Copy all lines below containing "then".
=== Given records ===
/-- The rule for commands: what the leader's checks find is queued. -/
theorem queued_of {α : Type} {i : Instr} {os : List (Opnd × OTy)} {find : State → LaneIn → Find α} {act : State → LaneIn → α → State} {y : α} {c : Cmd} {q : Nat}
    (ho : plainOps os = true) (hexec : exec i s = .next (runEngine s os find act)) (hf : find s (laneIn s os (leader s)) = .go y)
    (hact : act s (laneIn s os (leader s)) y = pushCmd s c q) (hby : c.by_ = issuer s) (hq : q < 6) : Queued s i q (b2n c.cp) (b2n c.tl) c := by
  have hcore : c.by_.core = coreOf s s.cur.uid := by rw [hby]; rfl
  obtain ⟨t, hexec, hi⟩ := issues_of hs hp ht hph ho hexec hf hact (beforeCommit_pushCmd hs hby q)
  refine ⟨t, hexec, hi.commits, ?_, ?_, ?_, ?_, hi.mem⟩
  · rw [hi.cmds]
    exact tGet?_tPut_self ..
  · rw [hi.coreAt, ← hcore, coreAt_pushCmd, hcore]
    simp [nth_modNth, hqs, hq]
  · rw [hi.cp, grp_pushCmd hs hby]
  · rw [hi.tl, grp_pushCmd hs hby]

section Copy

include he

/-- A copy whose descriptor the leader's check finds at `src`. -/
theorem fcopy_queued (q : Fin 4) (spad : Bool) {a : Src} {d : List Byte} {src : Nat} (ha : plainSrc a = true)
    (hsrc : opnd s (.int (if spad then 32 else 64)) (op a) (leader s) = src)
    (hd : (if spad then spRecord s src else devRecord s src) = .go d) (hm : recMet s spad src = s) {w : List Byte}
    (hw : if fdFollow d then SpAt s (fld d 60 4) w else w = []) :
    Queued s (.fcopy q spad a) q.val 1 (b2n (fdFollow d))
      { kind := .copy d w, by_ := issuer s, srcAt := BitVec.ofNat 64 src, cp := true, tl := fdFollow d, cycle := s.cycle } := by
  refine queued_of hs hp ht hph hqs (y := (d, w)) (plainOps_one ha) rfl ?_ ?_ rfl (by omega)
  · simp only [findFcopy, laneIn_x0, hsrc, hd]
    by_cases hfo : fdFollow d = true
    · rw [if_pos hfo] at hw
      simp [hfo, fdFollowAt, spRecord_go hw]
    · rw [if_neg hfo] at hw
      simp [hfo, hw]
  · simp only [laneIn_x0, hsrc, hm, recMet_sp he, ite_self]

end Copy

theorem pcmd_queued {a : Src} {r : List Byte} (he : s.errors = []) (ha : plainSrc a = true) (hr : SpAt s (opnd s (.int 32) (op a) (leader s)) r) :
    Queued s (.pcmd a) 4 0 1
      { kind := .compute r 0 0, by_ := issuer s, srcAt := BitVec.ofNat 64 (opnd s (.int 32) (op a) (leader s)), tl := true, cycle := s.cycle } :=
  queued_of hs hp ht hph hqs (y := r) (plainOps_one ha) rfl (spRecord_go hr) (by simp only [recMet_sp he]; rfl) rfl (by decide)

omit hs hp ht hph hqs in
/-- An arrival of a barrier that is allotted passes its check. -/
theorem emodBar_go {bar : BarId} {arr : Bool} (h : arr = true → (barGet s (barKey s s.cur.uid bar)).isSome = true) : emodBar s bar arr = .go () := by
  refine if_neg (fun hno => ?_)
  rw [Bool.and_eq_true] at hno
  obtain ⟨k, hk⟩ := Option.isSome_iff_exists.1 (h hno.1)
  simp [hk] at hno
===
- _Response area_
    (hsrc : opnd s (.int (if spad then 32 else 64)) (op a) (leader s) = src)
    (hd : (if spad then spRecord s src else devRecord s src) = .go d) (hm : recMet s spad src = s) {w : List Byte}
    (hw : if fdFollow d then SpAt s (fld d 60 4) w else w = []) :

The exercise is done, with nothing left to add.